From: tichy
Subject: style question: FORMAT vs VECTOR-PUSH-EXTEND
Date: 
Message-ID: <dnefij$kj8$1@nemesis.news.tpi.pl>
Hi.

What is preferable ?

1.
[.....]
(format result
         (lambda (stream)
           (write-string (get (funcall entity-source char)
                              (getf '(:named :&name :hex :hex-str :dec :dec-str) type))
                         stream)))
[.....]

2.
[.....]
(loop for c across (get (funcall entity-source char)
                         (getf '(:named :&name :hex :hex-str :dec :dec-str) type))
       do (vector-push-extend c result))
[.....]

3. any other ideas ?

TIA, Szymon.

From: Pascal Bourguignon
Subject: Re: style question: FORMAT vs VECTOR-PUSH-EXTEND
Date: 
Message-ID: <87hd9h5d18.fsf@thalassa.informatimago.com>
tichy <···········@o2.pl> writes:

> Hi.
>
> What is preferable ?
>
> 1.
> [.....]
> (format result
>          (lambda (stream)
>            (write-string (get (funcall entity-source char)
>                               (getf '(:named :&name :hex :hex-str :dec :dec-str) type))
>                          stream)))
> [.....]
>
> 2.
> [.....]
> (loop for c across (get (funcall entity-source char)
>                          (getf '(:named :&name :hex :hex-str :dec :dec-str) type))
>        do (vector-push-extend c result))
> [.....]
>
> 3. any other ideas ?
>
> TIA, Szymon.


The second one.  The first doesn't even work!

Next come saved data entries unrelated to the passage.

-- ==== Sys2Proof/Machine/Failures.lean ====
section
/-! DEFINITION. The health word (R399), and what each failure comes to (R224, R312, R328, R351, R381, R383, R385, R398, R419). -/

namespace Sys2Proof.Machine

/-! The health word (R399). -/

/-- The health word is sent to every host. -/
def State.tellHealth (s : State) (pkg : Nat) : State :=
  (s.pkg pkg).hosts.foldl (fun s h => s.say (.health pkg h (s.pkg pkg).health)) s

/-- Sets the health word; each change is sent to every host. -/
def State.setHealth (s : State) (pkg : Nat) (w : Word) : State :=
  if w = (s.pkg pkg).health then s else (s.modPkg pkg fun k => { k with health := w }).tellHealth pkg

/-- Adds n to the field hi..lo of a word, with saturation. -/
def addField (w : Word) (hi lo n : Nat) : Word :=
  let v := bits w.toNat hi lo
  BitVec.ofNat 64 (w.toNat - v * 2 ^ lo + min (2 ^ (hi + 1 - lo) - 1) (v + n) * 2 ^ lo)

/-- RREQ, SPX, THR. -/
def rreq : Word := 0x8000000000000000
def spx : Word := 0x4000000000000000
def thr : Word := 0x2000000000000000

/-- Something fails in a package: an earlier repair no longer covers all that has failed (R399, log 71). -/
def State.unrepaired (s : State) (pkg : Nat) : State := s.modPkg pkg fun k => { k with repaired := false }

/-- The replacement request is raised, and a count of what was lost advances. -/
def State.lost (s : State) (pkg hi lo n : Nat) : State :=
  (s.unrepaired pkg).setHealth pkg (addField ((s.pkg pkg).health ||| rreq) hi lo n)

/-- A channel of a stack among those of a package, and the channel that holds a physical address (R384). -/
def chanKey (stack chan : Nat) : Nat := 32 * stack + chan
def chanOfPhys (phys : Nat) : Nat := chanKey (phys / 2 ^ 36) (channelOf phys)

/-- Corrected errors that a channel reported within the last second (R385). -/
def State.chanErrors (s : State) (pkg key : Nat) : List Nat :=
  ((s.pkg pkg).chanErrs.at [] key).filter fun x => decide (s.ticks < x + 10 ^ 9)

/-- A channel reports a corrected error (R385). -/
def State.chanError (s : State) (pkg key : Nat) : State :=
  s.modPkg pkg fun k => { k with chanErrs := k.chanErrs.put key (s.chanErrors pkg key ++ [s.ticks]) }

/-- CORRECTED_ERROR (R224): A single-bit error is corrected and counted in the health status; one in HBM, at a physical address, is reported
by its channel (R385). -/
def execCorrectedError (pkg : Nat) (phys : Option Nat) (s : State) : Out :=
  let s := s.setHealth pkg (addField (s.pkg pkg).health 55 40 1)
  .next (match phys with | some a => s.chanError pkg (chanOfPhys a) | none => s)

/-! Threads that stop (R224, R312, R328, R381, R383, R398). -/

/-- A thread becomes Stopped at once with a trace record; what it waited for is withdrawn. -/
def State.stopNow (s : State) (tid detail : Nat) : State :=
  match s.thread tid with
  | none => s
  | some t =>
    if t.wait = .stopped then s
    else
      let a := (s.dropRequests tid).abandon tid t
      a.1.stopThread tid a.2 detail

/-- Every thread that satisfies a test stops. -/
def State.stopAll (s : State) (f : Nat → Thread → Bool) (detail : Nat) : State :=
  (s.threads.filter fun e => f e.1 e.2).foldl (fun s e => s.stopNow e.1 detail) s

/-- Contexts present on a core are reported. -/
def State.reportCore (s : State) (c : Nat) : State :=
  (s.present c).foldl (fun s x => s.reportCtx (4 * corePkg c + x)) s

/-- UNCORRECTABLE_THREAD_STATE (R224): An uncorrectable error in a thread's registers stops it and asks to disable the core. -/
def execUncorrectableThreadState (tid : Nat) (s : State) : Out :=
  if (s.thread tid).isSome then .next ((s.stopNow tid 3).modCore (coreOf tid) fun k => { k with asks := true }) else .next s

/-- UNCORRECTABLE_CORE_STATE (R224): An uncorrectable error in deque, port table or core register stops every resident thread. -/
def execUncorrectableCoreState (core : Nat) (s : State) : Out :=
  .next ((s.stopAll (fun tid _ => coreOf tid == core) 3).modCore core fun k => { k with asks := true })

/-- CORE_DISABLE (R398): A disabled core's threads stop and its logical duties move to the next enabled core. -/
def execCoreDisable (core : Nat) (s : State) : Out :=
  if (s.core core).disabled then .next s
  else
    let s := s.stopAll (fun tid _ => coreOf tid == core) 3
    .next (((s.modCore core fun k => { k with disabled := true, asks := false }).lost (corePkg core) 15 0 1).reportCore core)

/-! The cluster (R312, R351). -/

/-- TLB_ENTRY_ERROR (R312): An uncorrectable TLB entry is dropped without write-back. n is its place among the port's entries. -/
def execTlbEntryError (cl n : Nat) (s : State) : Out :=
  match ((s.cluster cl).tlb.flatMap (·.2))[n]? with
  | some e => .next (s.modCluster cl fun k => { k with tlb := k.tlb.mapVals fun _ l => l.filter fun x => x != e })
  | none => .next s

/-- REPLICA_LINE_ERROR (R312): An uncorrectable replica line, by its package and place, is dropped and refetched. -/
def execReplicaLineError (cl line : Nat) (s : State) : Out :=
  .next (s.modCluster cl fun k => { k with replica := k.replica.put (replicaSet line) ((k.replica.at [] (replicaSet line)).filter (· != line)) })

/-- A walk reads a bucket of a home on a die (R291, R294). -/
def Walk.reads (w : Walk) (pkg die home bucket : Nat) : Bool :=
  clPkg w.cl == pkg && clDie w.cl == die && homeOf w.off == home && (bucketBig w.off == bucket || bucketSmall w.off == bucket)

/-- SHARD_BUCKET_ERROR (R312): An uncorrectable shard bucket answers no entry and is repaired from the other die; the error is
reported. -/
def execShardBucketError (pkg die home bucket : Nat) (s : State) : Out :=
  let hit (w : Walk) : Bool := w.reads pkg die home bucket
  let asked := s.clusters.flatMap fun e => e.2.walks.filter fun w => w.st != .answered && hit w
  let s' := asked.foldl (fun s w =>
    (s.setWalk w.cl w.off .answered).send (s.dutyOf (homeCore w.cl w.off)) (unitPlace w.cl) 1 (.walkAnswer w.cl w.off none)) s
  let base := wayIndex die home bucket
  let other := wayIndex (1 - die) home bucket
  let fix (pt : NatMap Pte) (w : Nat) : NatMap Pte :=
    match (s.pkg pkg).pt.find? (other + w) with
    | some e => pt.put (base + w) e
    | none => pt.del (base + w)
  let s' := s'.modPkg pkg fun k => { k with pt := (List.range 8).foldl fix k.pt }
  .next (s'.tellHealth pkg)

/-- ENGINE_FAULT (R312): A faulting copy engine stops the command at the head of its queue with UNC and is disabled; the commands behind
it go to the next engine of the cluster. -/
def execEngineFault (eng : Nat) (s : State) : Out :=
  if (s.engine eng).disabled then .next s
  else
    let s' := s.modEngine eng fun k => { k with disabled := true }
    let queue := (s.engine eng).queue
    let stop (r : CopyRun) : CopyRun := { r with done := true, waits := 0, flags := r.flags ||| 2 }
    let stays : List Job := (queue.take 1).map fun j => { j with run := some (stop (j.run.getD CopyRun.start)) }
    let moved := queue.drop 1
    let e := s'.takesFor eng
    let s' := if e = eng then s'.modEngine eng fun k => { k with queue := stays ++ moved }
              else (s'.modEngine eng fun k => { k with queue := stays }).modEngine e fun k => { k with queue := k.queue ++ moved }
    .next (s'.lost (eng / 128) 23 16 1)

/-- BARRIER_STATE_ERROR (R312): Uncorrectable barrier state stops its waiters without release. -/
def execBarrierStateError (cl bar : Nat) (s : State) : Out :=
  .next ((((s.cluster cl).bars.at [] bar).flatMap (·.arrived)).foldl (fun s tid => s.stopNow tid 4) s)

/-- THINNING_UNIT_ERROR (R351): An uncorrectable error in a thinning unit ends its intervals with ISTAT 3 and disables it. -/
def execThinningUnitError (cl : Nat) (s : State) : Out :=
  if (s.cluster cl).thinOff then .next s else .next ((s.thinUnitFails cl).lost (clPkg cl) 23 16 1)

/-! The die (R328, R381). -/

/-- MAP_ENTRY_ERROR (R328): An uncorrectable residency-map entry stops the context's threads on the named cores. -/
def execMapEntryError (cx core : Nat) (s : State) : Out :=
  .next ((s.stopAll (fun tid t => coreOf tid == core && cxOf core t == cx) 4).reportCtx cx)

/-- MESH_LINK_FAULT (R328): Traffic is routed round a faulty mesh link. -/
def execMeshLinkFault (pkg die link : Nat) (s : State) : Out :=
  .next (s.modPkg pkg fun k => { k with linkFaults := NatSet.insert k.linkFaults (2 * link + die % 2) })

/-- The object that a waiting instruction of SYNC-R or WORK-R waits for (R147, R169, R179, R180), under the rights that its own check
needs: ldfe R and W, ste W, ldf and join R. -/
def State.syncObject (s : State) (tid : Nat) (t : Thread) : Option Nat :=
  let c := coreOf tid
  match s.wordAt c t t.pc with
  | none => none
  | some w =>
    let a := t.reg ((w >>> 14).setWidth 4)
    let fn := w.toNat % 1024
    match w.toNat / 2 ^ 26 with
    | 31 => (s.check c t.ctx a 8 (if fn = 1 then segR ||| segW else if fn = 2 then segW else segR) 8).toOption
    | 34 => if fn = 1 then (s.check c t.ctx a 8 segR 8).toOption
            else if fn = 7 then some (slotObj tid)
            else if fn = 8 then some (counterObj c (a.toNat % 64)) else none
    | _ => none

/-- A thread waits for an object (R362, R363). -/
def State.waitsOn (s : State) (tid : Nat) (t : Thread) (obj : Nat) : Bool :=
  let c := coreOf tid
  (match t.replayFrom with | some (_, o) => o == obj | none => false) ||
  match t.wait with
  | .mem r =>
    ((r.kind == .atomic || r.kind == .mref || r.kind == .thin) && r.locs.any fun l => l.linear == obj) ||
      (r.kind == .atomic && (nth r.vals 4).toNat == obj) || (r.kind == .gset && groupObj r.n == obj)
  | .sync =>
    match t.arrived with
    | some k => (if k < 64 then barObj c k false else barObj (clBase (clusterOf c)) (k - 64) true) == obj
    | none => s.syncObject tid t == some obj
  | .held .fabric => s.fab.flight.any fun o => o.tid == tid && !o.comm && groupObj o.grp == obj
  | _ => false

/-- SEQUENCE_STATE_ERROR (R381): Uncorrectable sequence state stops the object's waiters; the context is reported. -/
def execSequenceStateError (cx obj : Nat) (s : State) : Out :=
  .next ((s.stopAll (fun tid t => cxOf (coreOf tid) t == cx && s.waitsOn tid t obj) 3).reportCtx cx)

/-- LOG_UNIT_DISABLED (R381): A disabled log unit stops recording and replay of its die. -/
def execLogUnitDisabled (pkg die : Nat) (s : State) : Out :=
  if NatSet.has (s.pkg pkg).logOff die then .next s
  else
    let s := s.modPkg pkg fun k => { k with logOff := NatSet.insert k.logOff die }
    let s := (List.range 4).foldl (fun s x =>
      if (s.ctx (4 * pkg + x)).st = .free then s.modCtx (4 * pkg + x) fun k => k.setLog die { k.log die with stopped := true }
      else s.stopLog (4 * pkg + x) die) s
    .next (s.lost pkg 23 16 1)

/-! The package (R383, R385, R397, R398). -/

/-- A channel of a stack is retired: its copy onto the spare channel starts; a stack whose spare is in use retires nothing more (R385). -/
def State.retireChannel (s : State) (pkg stack chan : Nat) : State :=
  match (s.pkg pkg).spare.find? stack with
  | none => (s.modPkg pkg fun k => { k with spare := k.spare.put stack (chan, false) }).lost pkg 31 24 1
  | some (c, _) => if c = chan then s else s.setHealth pkg ((s.pkg pkg).health ||| spx)

/-- CHANNEL_RETIREMENT (R385): An HBM channel qualifying for retirement starts copying onto the spare channel. It qualifies by more than 64
corrected errors within one second, or, where unit names a 256-byte unit of the stack that scrubbing finds uncorrectable, when that is the
second find. -/
def execChannelRetirement (pkg stack chan : Nat) (unit : Option Nat) (s : State) : Out :=
  if 12 ≤ stack ∨ 32 ≤ chan then .next s
  else match unit with
    | none => .next (if 64 < (s.chanErrors pkg (chanKey stack chan)).length then s.retireChannel pkg stack chan else s)
    | some u =>
      let key := stack * 2 ^ 28 + u
      if u % 32 ≠ chan then .next s
      else if NatSet.has (s.pkg pkg).scrubbed key then .next (s.retireChannel pkg stack chan)
      else .next (s.modPkg pkg fun k => { k with scrubbed := NatSet.insert k.scrubbed key })

/-- SPARE_COPY_COMPLETE (R385): The copy of a retired channel onto the spare completes. -/
def execSpareCopyComplete (pkg stack : Nat) (s : State) : Out :=
  match (s.pkg pkg).spare.find? stack with
  | some (c, _) => .next (s.modPkg pkg fun k => { k with spare := k.spare.put stack (c, true) })
  | none => .next s

/-- Every sub-link is down: every context of the package stops (R383). -/
def State.linkLost (s : State) (pkg : Nat) : State :=
  ((s.modPkg pkg fun k => { k with sublinks := 0 }).stopAll (fun tid _ => corePkg (coreOf tid) == pkg) 6).lost pkg 39 32
    (s.pkg pkg).sublinks

/-- DIE_SUBLINK_FAILURE (R383): A failed die-link sub-link is dropped with no data lost. -/
def execDieSublinkFailure (pkg : Nat) (s : State) : Out :=
  let n := (s.pkg pkg).sublinks
  if n = 0 then .next s
  else if n = 1 then .next (s.linkLost pkg)
  else .next ((s.modPkg pkg fun k => { k with sublinks := n - 1 }).lost pkg 39 32 1)

/-- DIE_LINK_LOST (R383): Loss of all 16 sub-links stops every context of the package. -/
def execDieLinkLost (pkg : Nat) (s : State) : Out :=
  if (s.pkg pkg).sublinks = 0 then .next s else .next (s.linkLost pkg)

/-- FLIT_CRC_ERROR (R401): A flit that fails its CRC is retried on its link. -/
def execFlitCrcError (_pkg _port : Nat) (s : State) : Out := .next s

/-- A port of a package goes down (R419). -/
def State.portLost (s : State) (pkg port : Nat) : State :=
  if NatSet.has (s.pkg pkg).portsDown port then s
  else (s.modPkg pkg fun k => { k with portsDown := NatSet.insert k.portsDown port }).fabricDown (downPort pkg port)

/-- Lanes of a port still in use: 8 less those dropped (R398). -/
def Package.lanesOf (k : Package) (port : Nat) : Nat := 8 - k.lanes.at 0 port

/-- LANE_FAILURE (R398): A failing fabric lane is dropped and the port continues or, with fewer than 4 lanes, goes down. -/
def execLaneFailure (pkg port : Nat) (s : State) : Out :=
  let n := (s.pkg pkg).lanes.at 0 port
  if 8 ≤ n then .next s
  else
    let s := (s.modPkg pkg fun k => { k with lanes := k.lanes.put port (n + 1) }).lost pkg 39 32 1
    .next (if (s.pkg pkg).lanesOf port < 4 then s.portLost pkg port else s)

/-- A package's port is lost: the replacement request is raised (R419). -/
def State.packagePortLost (s : State) (pkg port : Nat) : State :=
  ((s.portLost pkg port).unrepaired pkg).setHealth pkg ((s.pkg pkg).health ||| rreq)

/-- PORT_DOWN (R419): A port or switch going down reroutes traffic and breaks groups using it. From 2^13 on, pkg stands for no package: at
2^13, port is a switch; beyond it, pkg is a switch's number added to 2^13 + 1, and port that switch's port. -/
def execPortDown (pkg port : Nat) (s : State) : Out :=
  if pkg < 2 ^ 13 then .next (s.packagePortLost pkg port)
  else if pkg = 2 ^ 13 then .next (s.fabricDown (downSw port))
  else match downSwPort (pkg - 2 ^ 13 - 1) port with
    | some key => .next (if key < 2 ^ 32 then s.packagePortLost (key / 64) (key % 64) else s.fabricDown key)
    | none => .next s

/-- SLOT_UNCORRECTABLE (R419): An uncorrectable error in a reduction slot makes its sequence number dead. -/
def execSlotUncorrectable (sw grp slot : Nat) (s : State) : Out :=
  match s.fab.group grp with
  | some g =>
    let x := s.slot sw (16 * grp + slot)
    if x.st = .collect ∨ x.st = .up then .next (s.killSlot g.spec sw grp (16 * grp + slot) x) else .next s
  | none => .next s

/-- TREE_ENTRY_ERROR (R419): An uncorrectable tree entry breaks its group. -/
def execTreeEntryError (sw grp : Nat) (s : State) : Out :=
  match s.fab.group grp with
  | some g => if (treeSws g.spec).contains sw ∧ g.installed = true then .next (s.breakGroup grp) else .next s
  | none => .next s

end Sys2Proof.Machine
end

[74]> (setf result (make-array 0 :adjustable t :fill-pointer 0))
#()
[75]> (loop for c across #(a 1 b "Hi" c) do (vector-push-extend c result))
NIL
[76]> result
#(A 1 B "Hi" C)


[78]> (setf result (make-array 0 :adjustable t :fill-pointer 0))
#()
[79]> (format result
           (lambda (stream)
             (write-string  #(a 1 b "Hi" c)
                            stream)))

*** - The destination argument #() is invalid (not NIL or T or a stream or a
      string).
The following restarts are available:
ABORT          :R1      ABORT
Break 1 [80]> :q
[81]> 


Perhaps more context would be useful don't you think?

-- 
__Pascal Bourguignon__                     http://www.informatimago.com/

"Specifications are for the weak and timid!"
From: tichy
Subject: Re: style question: FORMAT vs VECTOR-PUSH-EXTEND
Date: 
Message-ID: <dng487$uo$1@nemesis.news.tpi.pl>
Pascal Bourguignon wrote:
> tichy <···········@o2.pl> writes:
>> 1.
>> (format result
>>          (lambda (stream)
>>            (write-string (get (funcall entity-source char)
>>                               (getf '(:named :&name :hex :hex-str :dec :dec-str) type))
>>                          stream)))
>> 2.
>> (loop for c across (get (funcall entity-source char)
>>                          (getf '(:named :&name :hex :hex-str :dec :dec-str) type))
>>        do (vector-push-extend c result))
>> 3. any other ideas ?
.....
> The second one.  The first doesn't even work!
> 
> [74]> (setf result (make-array 0 :adjustable t :fill-pointer 0))
> #()
> [75]> (loop for c across #(a 1 b "Hi" c) do (vector-push-extend c result))
> NIL
> [76]> result
> #(A 1 B "Hi" C)
> 
> 
> [78]> (setf result (make-array 0 :adjustable t :fill-pointer 0))
> #()
> [79]> (format result
>            (lambda (stream)
>              (write-string  #(a 1 b "Hi" c)
>                             stream)))
> 
> *** - The destination argument #() is invalid (not NIL or T or a stream or a
>       string).
> The following restarts are available:
> ABORT          :R1      ABORT
> Break 1 [80]> :q
> [81]> 

(get ...) always returns string or NIL (you found a bug without looking at the
rest of the code :) I just fixed this.

> Perhaps more context would be useful don't you think?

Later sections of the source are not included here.